Siapa lagi yang akan menanggung hidupnya?

Orang tuanya sudah lanjut usia. Adiknya bekerja freelance juga untuk kebutuhannya sendiri. Kini Nada jadi tulang punggung keluarga. Maka tak heran bila banyak kepala yang berspekulasi bahwa Nada menerima Restu karena harta. Padahal jika bisa—walau kesannya sombong dan sok cantik, Nada ingin bosnya menjauh. Ia lelah dituding macam-macam.

"Kalau gue jadi lo ya, Nad, mending resign." Pita mengompori, melirik kedua temannya yang lain, yang tampak sibuk membenahi letak baju karena beberapa pelanggan yang datang asal menaruhnya ke sembarang tempat. "Toh, semisal lo nikah ama Pak Restu, lo nggak perlu kerja juga, 'kan?"

"Nggak ada yang mau nikah sama Pak Restu," tandas Nada, agak sinis.

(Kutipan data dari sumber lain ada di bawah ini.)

-- ==== Sys2Proof/Laws/KeptTimebase.lean ====
section
/-!
SUPPORT. What the operations and meanings of Machine/Timebase.lean keep (`State.Kept`).
-/

set_option linter.all false
set_option linter.unusedTactic false
set_option linter.unreachableTactic false

namespace Sys2Proof.Machine

theorem State.applyStep_kept {ps : List Part} {s0 s : State} (d : Int) (hl : ∀ p ∈ reports ++ [.time, .gens, .window, .fw], p ∈ ps)
    (h : s0.Kept ps s) : s0.Kept ps (State.applyStep s d) := by
  unfold State.applyStep
  repeat' (first
    | with_reducible assumption | with_reducible exact Part.sub_trans hl (by decide)
    | (with_reducible refine (?_ : s0.Kept ps _); fail_if_no_progress extract_lets +onlyGivenNames x
       refine (fun (_ : s0.Kept ps x) => ?_) ?_
       (on_goal 1 => clear_value x); (on_goal 2 => unfold x; clear x))
    | (with_reducible refine (?_ : s0.Kept ps _); fail_if_no_progress extract_lets +onlyGivenNames y
       clear_value (hy : y = _))
    | with_reducible apply State.setF_kept | with_reducible apply State.closeDisc_kept
    | with_reducible apply State.trace_kept | with_reducible apply State.tiuStep_kept
    | with_reducible apply State.stepGenerators_kept
    | (intro p hp; cases p <;>
       first | exact absurd (hl _ (by decide)) hp | rfl)
    | with_reducible exact fun hv => hv | split
    | with_reducible refine State.Kept.lit ?_ ?_ ?_ ?_ ?_ ?_ ?_ ?_)

theorem State.refuseStep_kept {ps : List Part} {s0 s : State}  (hl : ∀ p ∈ faulting, p ∈ ps)
    (h : s0.Kept ps s) : s0.Kept ps (State.refuseStep s) := by
  unfold State.refuseStep
  repeat' (first
    | with_reducible assumption | with_reducible exact Part.sub_trans hl (by decide)
    | with_reducible apply State.raiseOnce_kept | with_reducible apply State.addF_kept
    | with_reducible apply State.setF_kept)

theorem State.hardStep_kept {ps : List Part} {s0 s : State}  (hl : ∀ p ∈ faulting ++ [.gens, .window], p ∈ ps)
    (h : s0.Kept ps s) : s0.Kept ps (State.hardStep s).1 := by
  unfold State.hardStep
  repeat' (first
    | with_reducible assumption | with_reducible exact Part.sub_trans hl (by decide)
    | (with_reducible refine (?_ : s0.Kept ps _); fail_if_no_progress extract_lets +onlyGivenNames x
       refine (fun (_ : s0.Kept ps x) => ?_) ?_
       (on_goal 1 => clear_value x); (on_goal 2 => unfold x; clear x))
    | (with_reducible refine (?_ : s0.Kept ps _); fail_if_no_progress extract_lets +onlyGivenNames x
       refine (fun (_ : s0.Kept ps x.1) => ?_) ?_
       (on_goal 1 => clear_value x); (on_goal 2 => unfold x; clear x))
    | (with_reducible refine (?_ : s0.Kept ps _); fail_if_no_progress extract_lets +onlyGivenNames x
       refine (fun (_ : s0.Kept ps x.2) => ?_) ?_
       (on_goal 1 => clear_value x); (on_goal 2 => unfold x; clear x))
    | (with_reducible refine (?_ : s0.Kept ps _); fail_if_no_progress extract_lets +onlyGivenNames y
       clear_value (hy : y = _))
    | with_reducible apply State.refuseStep_kept | with_reducible apply State.applyStep_kept
    | (intro p hp; cases p <;>
       first | exact absurd (hl _ (by decide)) hp | rfl)
    | with_reducible exact fun hv => hv | split | dsimp -zeta only
    | with_reducible refine State.Kept.lit ?_ ?_ ?_ ?_ ?_ ?_ ?_ ?_)

theorem State.hardStep_kept_eq {ps : List Part} {s0 s : State}  {pp : State × Bool} (hp : State.hardStep s = pp) (hl : ∀ p ∈ faulting ++ [.gens, .window], p ∈ ps)
    (h : s0.Kept ps s) : s0.Kept ps pp.1 := by
  subst hp; apply State.hardStep_kept <;> assumption

theorem State.softStep_kept {ps : List Part} {s0 s : State}  (hl : ∀ p ∈ reports ++ [.time, .gens, .window, .fw], p ∈ ps)
    (h : s0.Kept ps s) : s0.Kept ps (State.softStep s).1 := by
  unfold State.softStep
  repeat' (first
    | with_reducible assumption | with_reducible exact Part.sub_trans hl (by decide)
    | (with_reducible refine (?_ : s0.Kept ps _); fail_if_no_progress extract_lets +onlyGivenNames x
       refine (fun (_ : s0.Kept ps x) => ?_) ?_
       (on_goal 1 => clear_value x); (on_goal 2 => unfold x; clear x))
    | (with_reducible refine (?_ : s0.Kept ps _); fail_if_no_progress extract_lets +onlyGivenNames x
       refine (fun (_ : s0.Kept ps x.1) => ?_) ?_
       (on_goal 1 => clear_value x); (on_goal 2 => unfold x; clear x))
    | (with_reducible refine (?_ : s0.Kept ps _); fail_if_no_progress extract_lets +onlyGivenNames x
       refine (fun (_ : s0.Kept ps x.2) => ?_) ?_
       (on_goal 1 => clear_value x); (on_goal 2 => unfold x; clear x))
    | (with_reducible refine (?_ : s0.Kept ps _); fail_if_no_progress extract_lets +onlyGivenNames y
       clear_value (hy : y = _))
    | with_reducible apply State.setF_kept | with_reducible apply State.applyStep_kept | split
    | dsimp -zeta only)

theorem State.softStep_kept_eq {ps : List Part} {s0 s : State}  {pp : State × Bool} (hp : State.softStep s = pp) (hl : ∀ p ∈ reports ++ [.time, .gens, .window, .fw], p ∈ ps)
    (h : s0.Kept ps s) : s0.Kept ps pp.1 := by
  subst hp; apply State.softStep_kept <;> assumption

theorem State.takeInc_kept {ps : List Part} {s0 s : State} (v : Int) (hl : ∀ p ∈ ([.regs, .time] : List Part), p ∈ ps)
    (h : s0.Kept ps s) : s0.Kept ps (State.takeInc s v) := by
  unfold State.takeInc
  repeat' (first
    | with_reducible assumption | with_reducible exact Part.sub_trans hl (by decide)
    | (with_reducible refine (?_ : s0.Kept ps _); fail_if_no_progress extract_lets +onlyGivenNames x
       refine (fun (_ : s0.Kept ps x) => ?_) ?_
       (on_goal 1 => clear_value x); (on_goal 2 => unfold x; clear x))
    | (with_reducible refine (?_ : s0.Kept ps _); fail_if_no_progress extract_lets +onlyGivenNames y
       clear_value (hy : y = _))
    | with_reducible apply State.setF_kept
    | (intro p hp; cases p <;>
       first | exact absurd (hl _ (by decide)) hp | rfl)
    | with_reducible exact fun hv => hv | split
    | with_reducible refine State.Kept.lit ?_ ?_ ?_ ?_ ?_ ?_ ?_ ?_)

theorem State.showInc_kept {ps : List Part} {s0 s : State}  (hl : ∀ p ∈ ([.regs] : List Part), p ∈ ps)
    (h : s0.Kept ps s) : s0.Kept ps (State.showInc s) := by
  unfold State.showInc
  repeat' (first
    | with_reducible assumption | with_reducible exact Part.sub_trans hl (by decide)
    | with_reducible apply State.setF_kept)

theorem State.servoMode_kept {ps : List Part} {s0 s : State}  (hl : ∀ p ∈ ([.regs, .time, .dplls] : List Part), p ∈ ps)
    (h : s0.Kept ps s) : s0.Kept ps (State.servoMode s) := by
  unfold State.servoMode
  repeat' (first
    | with_reducible assumption | with_reducible exact Part.sub_trans hl (by decide)
    | (with_reducible refine (?_ : s0.Kept ps _); fail_if_no_progress extract_lets +onlyGivenNames x
       refine (fun (_ : s0.Kept ps x) => ?_) ?_
       (on_goal 1 => clear_value x); (on_goal 2 => unfold x; clear x))
    | (with_reducible refine (?_ : s0.Kept ps _); fail_if_no_progress extract_lets +onlyGivenNames y
       clear_value (hy : y = _))
    | with_reducible apply State.setF_kept | with_reducible apply State.upDpll_kept
    | (intro p hp; cases p <;>
       first | exact absurd (hl _ (by decide)) hp | rfl)
    | with_reducible exact fun hv => hv | split | dsimp -zeta only
    | with_reducible refine State.Kept.lit ?_ ?_ ?_ ?_ ?_ ?_ ?_ ?_)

"Ngaku aja kali. Semua orang udah tahu kok." Pita tertawa pendek, tawanya seolah merendahkan. Bahkan sorot mata gadis yang usianya tiga tahun di bawah Nada itu kentara sekali bahwa ia sedang berusaha membuat panas situasi. "Dengan Pak Restu nganter lo tiap hari, sampe kemaren unggah foto Eila ke story, jelas banget kalian ada hubungan. Cuma ... ya gue sih sebagai temen aja nih ya, mau ngingetin; lo sama doi kurang cocok."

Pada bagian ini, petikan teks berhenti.